**Dataset entries:**
/-- ATM_ACT on one element (R75, Table 3-6). -/
def atmAct (func : Nat) (f : Fmt) (sat : Bool) (a : Nat) : Nat × Cat :=
  let act := actOf func
  let half := (encodeVal f sat (.fin false 1 (-1))).1
  let unit := (encodeVal f sat (.fin false 1 0)).1
  match decode f a with
  | .nan _ => (f.nanCode, .nan)
  | .inf n =>
    (match act with
     | .relu => if n then 0 else f.infCode false
     | .gelu => if n then f.signBit true else f.infCode false
     | .silu => if n then f.signBit true else f.infCode false
     | .sigmoid => if n then 0 else unit
     | .tanh => f.signBit n + unit
     | .exp => if n then 0 else f.infCode false, .none)
  | .fin n m e =>
    if m = 0 then
      (match act with
       | .relu => 0
       | .sigmoid => half
       | .exp => unit
       | _ => f.signBit n, .none)
    else
      let v := Exact.actValue act n m e
      encodeVal f sat (.fin v.1 v.2 (-(Exact.prec : Int)))

/-- ATM_MASK APPLY on one element (R72): the mask code is a B1 or a T2 element. -/
def atmApply (maskFmt : Nat) (fa fr : Fmt) (a mask : Nat) : Nat × Cat :=
  let pick := fun (neg : Bool) =>
    if isNan (decode fa a) then (fr.nanCode, Cat.nan)
    else
      let c := if fa = fr then a else widen fa fr a
      (if neg then Nat.xor c (fr.signBit true) else c, Cat.none)
  if maskFmt = 0x40 then pick (decide (mask = 1))
  else match mask with
    | 0 => (0, .none)
    | 1 => pick false
    | 3 => pick true
    | _ => (fr.nanCode, .nan)

/-! ### Slots and operands (R197 to R201) -/

/-- The bits of a format that decide a slot width; masks and absent formats take no part. -/
def slotBits (code : Nat) : Nat := if code = 0x40 ∨ code = 0x41 ∨ code = 0 then 0 else elemBits code

/-- The slot width of an operand (R199, R200). -/
def operandSlot (o : AtmOperand) : Nat := if o.layout = 0 then elemBits o.fmt else o.slot

/-- Whether a command draws lane bits: ATM_RND, and mask generation. -/
def cmdDraws (w : AtmCmd) : Bool := decide (w.cmd = 6) || (decide (w.cmd = 5) && decide (w.func = 1))

/-- The slot width of a command: the largest of its numeric formats; that of its operand where it names none (R199, R201). -/
def cmdWidth (w : AtmCmd) (os : List AtmOperand) : Nat :=
  let m := max (slotBits w.fmtR) (max (slotBits w.fmtA) (slotBits w.fmtB))
  if m = 0 then ((os[w.opnd]?).map operandSlot).getD 16 else m

/-- Iterations that one mask row serves (R200, Table 7-4). -/
def maskIters (o : AtmOperand) : Nat := max 1 (o.slot / elemBits o.fmt)

/-- Whether a LOAD or STORE of an operand takes effect in iteration i of n (R200). -/
def accessEffect (o : AtmOperand) (store : Bool) (i n : Nat) : Bool :=
  if o.layout ≠ 2 then true
  else if store then decide (i % maskIters o = maskIters o - 1) || decide (i + 1 = n)
  else decide (i % maskIters o = 0)

/-- The position that a LOAD or STORE addresses (R197, R200). -/
def accessPos (o : AtmOperand) (i delta : Nat) : Nat := if o.layout = 2 then i / maskIters o else i + delta

/-- Bank and row of a position for the Atomizer of pair q. -/
def posBank (q p : Nat) : Nat := 2 * q + p % 2
def posRow (o : AtmOperand) (p : Nat) : Nat := o.foot / 2 ^ 18 + p / 2

/-- The passes of a command's multiplier (Table 3-4). -/
def atmPasses (w : AtmCmd) : Nat :=
  if decide (w.cmd = 3) && (decide (w.func = 2) || decide (w.func = 3)) && (decide (w.fmtA = 2) || decide (w.fmtB = 2)) then 4 else 1

/-- Cycles of a command per half-set in iteration i of n (Table 7-8). -/
def atmCycles (p : AtmProgram) (w : AtmCmd) (i : Nat) : Nat :=
  let wide := if cmdWidth w p.operands = 8 then 64 else 32
  match w.cmd with
  | 1 => if ((p.operands[w.opnd]?).map (fun o => accessEffect o false i p.niter)).getD false then 32 else 0
  | 2 => if ((p.operands[w.opnd]?).map (fun o => accessEffect o true i p.niter)).getD false then 32 else 0
  | 3 => wide * atmPasses w
  | 4 => 128
  | 5 => wide
  | 6 => wide
  | 7 => wide
  | 8 => 64
  | _ => 0

/-! ### Latches -/

/-- A slot of a latch. -/
def Latch.slot (x : Latch) (w e : Nat) : Nat := field x.val (w * e) w

/-- The ECC words of a 1 KiB row. -/
def rowWords (ecc : Nat) : Nat := 1024 / max 1 ecc

/-- The ECC word of slot e. -/
def slotWord (ecc w e : Nat) : Nat := w * e / (8 * max 1 ecc)

/-- Whether slot e lies in a poisoned word. -/
def Latch.slotBad (x : Latch) (ecc w e : Nat) : Bool := bit x.poison (slotWord ecc w e)

/-- Bits of a list of slot values, the first lowest. -/
def packSlots (w : Nat) : List Nat → Nat
  | [] => 0
  | c :: cs => c % 2 ^ w + 2 ^ w * packSlots w cs

/-- A latch from its slot values and poison; the numeric bits of a poisoned word are a free value (R73, R223). -/
def mkLatch (ecc w base : Nat) (vals : List Nat) (bad : List Bool) : Latch :=
  let n := rowWords ecc
  let per := 8 * max 1 ecc
  let poison := bad.zipIdx.foldl (fun a (p : Bool × Nat) => if p.1 then Nat.lor a (2 ^ slotWord ecc w p.2) else a) 0
  let v := packSlots w vals
  { val := if poison = 0 then v else (List.range n).foldl (fun a j =>
      a + (if bit poison j then Config.poisonedBits (base + j) % 2 ^ per else field v (per * j) per) * 2 ^ (per * j)) 0
    poison := poison }

/-- The element of a mask latch that belongs to slot e in iteration i (R200): its code, and whether it is poisoned. -/
def maskElem (x : Latch) (ecc maskFmt w i e : Nat) : Nat × Bool :=
  let b := elemBits maskFmt
  let per := 256 / w
  let iters := max 1 (w / b)
  let off := 256 * (e / per) + b * (per * (i % iters) + e % per)
  (field x.val off b, bit x.poison (off / (8 * max 1 ecc)))

/-! ### Rows -/

/-- The stack address of byte i of a bank row. -/
def rowByte (c : Cfg) (ch pc bank row i : Nat) : Nat := columnAddr c ch pc bank row (i / 32) + i % 32

/-- The sum of two sets of counts, each of which stops at 0xFFFF_FFFF (R220). -/
def AtmCounts.add (a b : AtmCounts) : AtmCounts :=
  { nan := satAdd 32 a.nan b.nan, overflow := satAdd 32 a.overflow b.overflow, saturated := satAdd 32 a.saturated b.saturated,
    flushed := satAdd 32 a.flushed b.flushed, nonfiniteIn := satAdd 32 a.nonfiniteIn b.nonfiniteIn,
    corrected := satAdd 32 a.corrected b.corrected, poisonRead := satAdd 32 a.poisonRead b.poisonRead,
    poisonStored := satAdd 32 a.poisonStored b.poisonStored }

/-- The counts of the categories of some elements (R78). -/
def AtmCounts.ofCats (cs : List Cat) : AtmCounts :=
  let n := fun (c : Cat) => (cs.filter (fun x => decide (x = c))).length
  { nan := n .nan, overflow := n .overflow, saturated := n .saturated, flushed := n .flushed }

/-- The number of poisoned ECC words of a latch. -/
def Latch.badWords (x : Latch) (ecc : Nat) : Nat := ((List.range (rowWords ecc)).filter (bit x.poison)).length

/-- The latch that a LOAD fills from the words that carry the poison code (R204, R222). -/
def State.loadRow (s : State) (ch pc bank row : Nat) : Latch :=
  let ecc := s.eccBytes
  { val := leVal ((List.range 1024).map (fun i => s.dramByte (rowByte s.cfg ch pc bank row i)))
    poison := if s.poisonWords.isEmpty then 0
      else (List.range (rowWords ecc)).foldl (fun a j =>
        if s.poisonWords.contains (rowByte s.cfg ch pc bank row (j * ecc)) then a + 2 ^ j else a) 0 }

/-- A LOAD of one Atomizer with what its on-die ECC meets: a word that it cannot correct enters the latch poisoned (R222). -/
def State.loadUnit (s : State) (pc pair bank row ch : Nat) (hits : List EccHit) : Latch × AtmCounts :=
  let mine := hits.filter (fun h => decide (h.pc.toNat = pc) && decide (h.pair.toNat = pair) && decide (h.word < rowWords s.eccBytes))
  let x := s.loadRow ch pc bank row
  let x := { x with poison := (mine.filter (fun h => !h.corrected)).foldl (fun a h => Nat.lor a (2 ^ h.word)) x.poison }
  (x, { corrected := (mine.filter (fun h => h.corrected)).length, poisonRead := x.badWords s.eccBytes })

/-- Write bytes of a row. -/
def writeRowList (c : Cfg) (ch pc bank row : Nat) : List Host.Cell → Nat → List Byte → List Host.Cell
  | m, _, [] => m
  | m, i, v :: vs => writeRowList c ch pc bank row (writeMem m (rowByte c ch pc bank row i) v) (i + 1) vs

**Task directions:**
In the data above, find the line that contains "(Table 3-4). -/" and the line that contains "slot of a latch. -/". Repeat exactly those lines and every line between them, and only those.

**Finished task:**
/-- The passes of a command's multiplier (Table 3-4). -/
def atmPasses (w : AtmCmd) : Nat :=
  if decide (w.cmd = 3) && (decide (w.func = 2) || decide (w.func = 3)) && (decide (w.fmtA = 2) || decide (w.fmtB = 2)) then 4 else 1

/-- Cycles of a command per half-set in iteration i of n (Table 7-8). -/
def atmCycles (p : AtmProgram) (w : AtmCmd) (i : Nat) : Nat :=
  let wide := if cmdWidth w p.operands = 8 then 64 else 32
  match w.cmd with
  | 1 => if ((p.operands[w.opnd]?).map (fun o => accessEffect o false i p.niter)).getD false then 32 else 0
  | 2 => if ((p.operands[w.opnd]?).map (fun o => accessEffect o true i p.niter)).getD false then 32 else 0
  | 3 => wide * atmPasses w
  | 4 => 128
  | 5 => wide
  | 6 => wide
  | 7 => wide
  | 8 => 64
  | _ => 0

/-! ### Latches -/

/-- A slot of a latch. -/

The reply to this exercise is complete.